By identifying such information and statements
in this manner, the Company is alerting the reader that such
information and statements are subject to known and unknown risks,
uncertainties and other factors that may cause the actual results,
level of activity, performance or achievements of the Company to be
materially different from those expressed or implied by such
information and statements. In addition, in connection with the
forward-looking information and forward-looking statements
contained in this press release, the Company has made certain
assumptions.
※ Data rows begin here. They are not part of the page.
/-- R61: every ring position lies in its ring, advances by 1 modulo the length at each `TICK`, and is changed by
no other command. -/
def Obligations.RingPositions : Prop :=
  ∀ (i : Instr) (s t : State), exec i s = .next t →
    let next : Nat → Nat → Nat := fun len p => if i = .tick then (p + 1) % len else p
    let inRing : State → Prop := fun s =>
      s.chorus.w < 4096 ∧ s.delay.w < 2 * s.cfg.sr.hz ∧ s.reverb.comb0.pos < 2999 ∧ s.reverb.comb1.pos < 3407
      ∧ s.reverb.comb2.pos < 3701 ∧ s.reverb.comb3.pos < 4003 ∧ s.reverb.ap0.pos < 521
      ∧ s.reverb.ap1.pos < 337
    t.chorus.w = next 4096 s.chorus.w ∧ t.delay.w = next (2 * s.cfg.sr.hz) s.delay.w
    ∧ t.reverb.comb0.pos = next 2999 s.reverb.comb0.pos ∧ t.reverb.comb1.pos = next 3407 s.reverb.comb1.pos
    ∧ t.reverb.comb2.pos = next 3701 s.reverb.comb2.pos ∧ t.reverb.comb3.pos = next 4003 s.reverb.comb3.pos
    ∧ t.reverb.ap0.pos = next 521 s.reverb.ap0.pos ∧ t.reverb.ap1.pos = next 337 s.reverb.ap1.pos
    ∧ (inRing s → inRing t) ∧ ∀ c, inRing (State.resetWith c)

/-- R21, R332: the voices do not interact: what a tick makes of voice `i` depends on that voice, the registers,
the configuration and the LFO, and on no other voice, ring or index. -/
def Obligations.VoicesDoNotInteract : Prop :=
  ∀ (s s' t t' : State) (i : Nat), s.cfg = s'.cfg → s.params = s'.params → s.lfo = s'.lfo →
    s.voices[i]? = s'.voices[i]? → exec .tick s = .next t → exec .tick s' = .next t' →
    t.voices[i]? = t'.voices[i]?

/-- R36, R341: whatever the reset registers are, every frame of a run that starts at reset and holds no
`NOTE_ON` is (0, 0). In a rounding format this rests on a law of log entry 2, that `rnd` fixes 0 (R9, U1). -/
def Obligations.SilentUntilNoteOn : Prop :=
  ∀ (c : Cfg Scalar) (commands : List Instr) (t : State),
    (∀ i ∈ commands, ∀ n x, i ≠ .noteOn n x) →
    commands.foldlM (fun s i => match exec i s with | .next s' => some s' | _ => none) (State.resetWith c)
      = some t →
    ∀ f ∈ t.frames, f = ⟨0, 0⟩

/-! ## Who writes what -/

/-- R7, R23, R25, R33, R60, R75: which commands can change each part of the state, and no other can. -/
def Obligations.WhoWritesWhat : Prop :=
  ∀ (i : Instr) (s t : State), exec i s = .next t →
    t.cfg = s.cfg ∧ t.stream = s.stream
    ∧ (t.params ≠ s.params → opField (encode i) = 0x06 ∨ ∃ k, i = .loadPreset k)
    ∧ (t.presetIndex ≠ s.presetIndex → ∃ k, i = .loadPreset k)
    ∧ (t.lfo ≠ s.lfo → i = .tick ∨ i = .lfoSync)
    ∧ (t.voices ≠ s.voices → i = .tick ∨ i = .allNotesOff ∨ (∃ n, i = .noteOff n) ∨ ∃ n x, i = .noteOn n x)
    ∧ (t.chorus ≠ s.chorus ∨ t.delay ≠ s.delay ∨ t.reverb ≠ s.reverb → i = .tick ∨ ∃ k, i = .fxClear k)
    ∧ (t.voices.map Voice.active ≠ s.voices.map Voice.active → ∃ n x, i = .noteOn n x)

/-! ## Effects at rest -/

/-- R251, R240: with the three mixes at 0 the frame that leaves the chain is the one that entered it, for a pair
of numbers of the machine's format; the pair a tick puts in is one. In a rounding format the passthrough rests on
laws of log entry 2, that `rnd` fixes 0, 1 and its own values (the property U1 asks to be named). -/
def Obligations.DryPassthrough : Prop :=
  ∀ s : State, s.params.chorusMix = 0 → s.params.delayMix = 0 → s.params.reverbMix = 0 →
    (∀ x : Frame Scalar, s.num.inT x.left → s.num.inT x.right → (effectsTick s.num s.toStateOf x).1 = x)
    ∧ ∃ t, exec .tick s = .next t ∧ ∃ mono, mono = (monoTick s.num s.toStateOf).1 ∧ s.num.inT mono
        ∧ t.frames = s.frames ++ [⟨mono, mono⟩]

/-- R222: while every tick has found CHORUS_MIX at 0, the two delay rings are equal and every frame has
`L = R`. -/
def Obligations.MonoWhileChorusIsDry : Prop :=
  ∀ (i : Instr) (s t : State), exec i s = .next t → s.delay.bufL = s.delay.bufR →
    (i = .tick → s.params.chorusMix = 0) →
    t.delay.bufL = t.delay.bufR ∧ (i = .tick → ∃ x, t.frames = s.frames ++ [⟨x, x⟩])
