-- ==== Sys2Proof/Laws/Decode.lean ====
section
/-! SUPPORT. The fields of a packed word; a masked comparison as a comparison of fields. -/

namespace Sys2Proof

@[simp] theorem opField_packWord (op idx : BitVec 8) (val : BitVec 32) : opField (packWord op idx val) = op := by
  ext i hi; simp only [opField, packWord]; simp; grind

@[simp] theorem idxField_packWord (op idx : BitVec 8) (val : BitVec 32) :
    idxField (packWord op idx val) = idx := by
  ext i hi; simp only [idxField, packWord]; simp; grind

@[simp] theorem valField_packWord (op idx : BitVec 8) (val : BitVec 32) :
    valField (packWord op idx val) = val := by
  ext i hi; simp only [valField, packWord]; simp; grind

@[simp] theorem noteField_packWord (op idx : BitVec 8) (val : BitVec 32) :
    noteField (packWord op idx val) = idx.toNat % 128 := by
  have h : (packWord op idx val).extractLsb' 48 7 = idx.setWidth 7 := by
    ext i hi; simp only [packWord]; simp; grind
  rw [noteField, h, BitVec.toNat_setWidth]

@[simp] theorem indexField_packWord (op idx : BitVec 8) (val : BitVec 32) :
    indexField (packWord op idx val) = idx.toNat := by
  rw [indexField, idxField_packWord]

@[simp] theorem maskField_packWord (op idx : BitVec 8) (val : BitVec 32) :
    maskField (packWord op idx val) = idx.setWidth 3 := by
  ext i hi; simp only [maskField, packWord]; simp; grind

theorem noteField_lt (w : Word) : noteField w < 128 := (w.extractLsb' 48 7).isLt

theorem indexField_lt (w : Word) : indexField w < 256 := (idxField w).isLt

theorem opMask_bit : ∀ i, i < 64 → (0xFF00000000000000 : Word).getLsbD i = decide (56 ≤ i) := by decide

theorem idMask_bit : ∀ i, i < 64 → (0xFFFF000000000000 : Word).getLsbD i = decide (48 ≤ i) := by decide

/-- A word meets an opcode's mask and match exactly when its `op` is that opcode (R96). -/
theorem and_opMask_eq_iff (w : Word) (op : BitVec 8) :
    w &&& 0xFF00000000000000 = packWord op 0 0 ↔ opField w = op := by
  constructor
  · intro h
    have h2 := congrArg opField h
    rw [opField_packWord] at h2
    rw [← h2]
    apply BitVec.eq_of_getLsbD_eq
    intro i hi
    simp only [opField, BitVec.getLsbD_extractLsb', BitVec.getLsbD_and, opMask_bit (56 + i) (by omega)]
    simp
  · rintro rfl
    apply BitVec.eq_of_getLsbD_eq
    intro i hi
    simp only [packWord, opField, BitVec.getLsbD_append, BitVec.getLsbD_extractLsb', BitVec.getLsbD_and,
      opMask_bit i hi]
    simp
    grind

/-- A word meets a parameter's mask and match exactly when its `op` and `idx` are the row's (R97). -/
theorem and_idMask_eq_iff (w : Word) (op id : BitVec 8) :
    w &&& 0xFFFF000000000000 = packWord op id 0 ↔ opField w = op ∧ idxField w = id := by
  constructor
  · intro h
    have h2 := congrArg opField h
    have h3 := congrArg idxField h
    rw [opField_packWord] at h2
    rw [idxField_packWord] at h3
    rw [← h2, ← h3]
    constructor <;> apply BitVec.eq_of_getLsbD_eq <;> intro i hi
    · simp only [opField, BitVec.getLsbD_extractLsb', BitVec.getLsbD_and, idMask_bit (56 + i) (by omega)]
      have : 48 ≤ 56 + i := by omega
      simp [this]
    · simp only [idxField, BitVec.getLsbD_extractLsb', BitVec.getLsbD_and, idMask_bit (48 + i) (by omega)]
      have : 48 ≤ 48 + i := by omega
      simp [this]
  · rintro ⟨rfl, rfl⟩
    apply BitVec.eq_of_getLsbD_eq
    intro i hi
    simp only [packWord, opField, idxField, BitVec.getLsbD_append, BitVec.getLsbD_extractLsb',
      BitVec.getLsbD_and, idMask_bit i hi]
    simp
    grind

end Sys2Proof
end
Among the key factors that could cause actual results
to differ materially from those projected in the forward-looking
information and statements are the following: WonderFi’s and BCF’s
ability to complete the proposed Arrangement; WonderFi’s and BCF’s
ability to secure the necessary legal and regulatory approvals,
required to complete the Arrangement; WonderFi’s ability to achieve
the synergies expected as a result of the Arrangement; BCF’s
ability to meet the working capital target and the adjustment to
the consideration payable to BCF shareholders pursuant to the
proposed Arrangement; material adverse changes in general economic,
business and political conditions, including changes in the
financial markets, changes in applicable laws, and compliance with
extensive government regulation. Should one or more of these risks,
uncertainties or other factors materialize, or should assumptions
underlying the forward-looking information or statements prove
incorrect, actual results may vary materially from those described
herein.
Although the Company believes that the
assumptions and factors used in preparing, and the expectations
contained in, the forward-looking information and statements are
reasonable, undue reliance should not be placed on such information
and statements, and no assurance or guarantee can be given that
such forward-looking information and statements will prove to be
accurate, as actual results and future events could differ
materially from those anticipated in such information and
statements. The forward-looking information and forward-looking
statements contained in this press release are made as of the date
of this press release, and the Company does not undertake to update
any forward-looking information and/or forward-looking statements
that are contained or referenced herein, except in accordance with
applicable securities laws. All subsequent written and oral
forward- looking information and statements attributable to the
Company or persons acting on its behalf is expressly qualified in
its entirety by this notice. All values stated in this release are
in Canadian dollars.
This news release does not constitute an offer
to sell or a solicitation of an offer to buy any of the securities
described herein in the United States. The securities described
herein have not been registered under the United States Securities
Act of 1933, as amended (the “U.S. Securities Act”), or any state
securities law and may not be offered or sold in the “United
States”, as such term is defined in Regulation S promulgated under
the U.S. Securities Act, unless registered under the U.S.
Securities Act and applicable state securities laws or an exemption
from such registration requirements is available.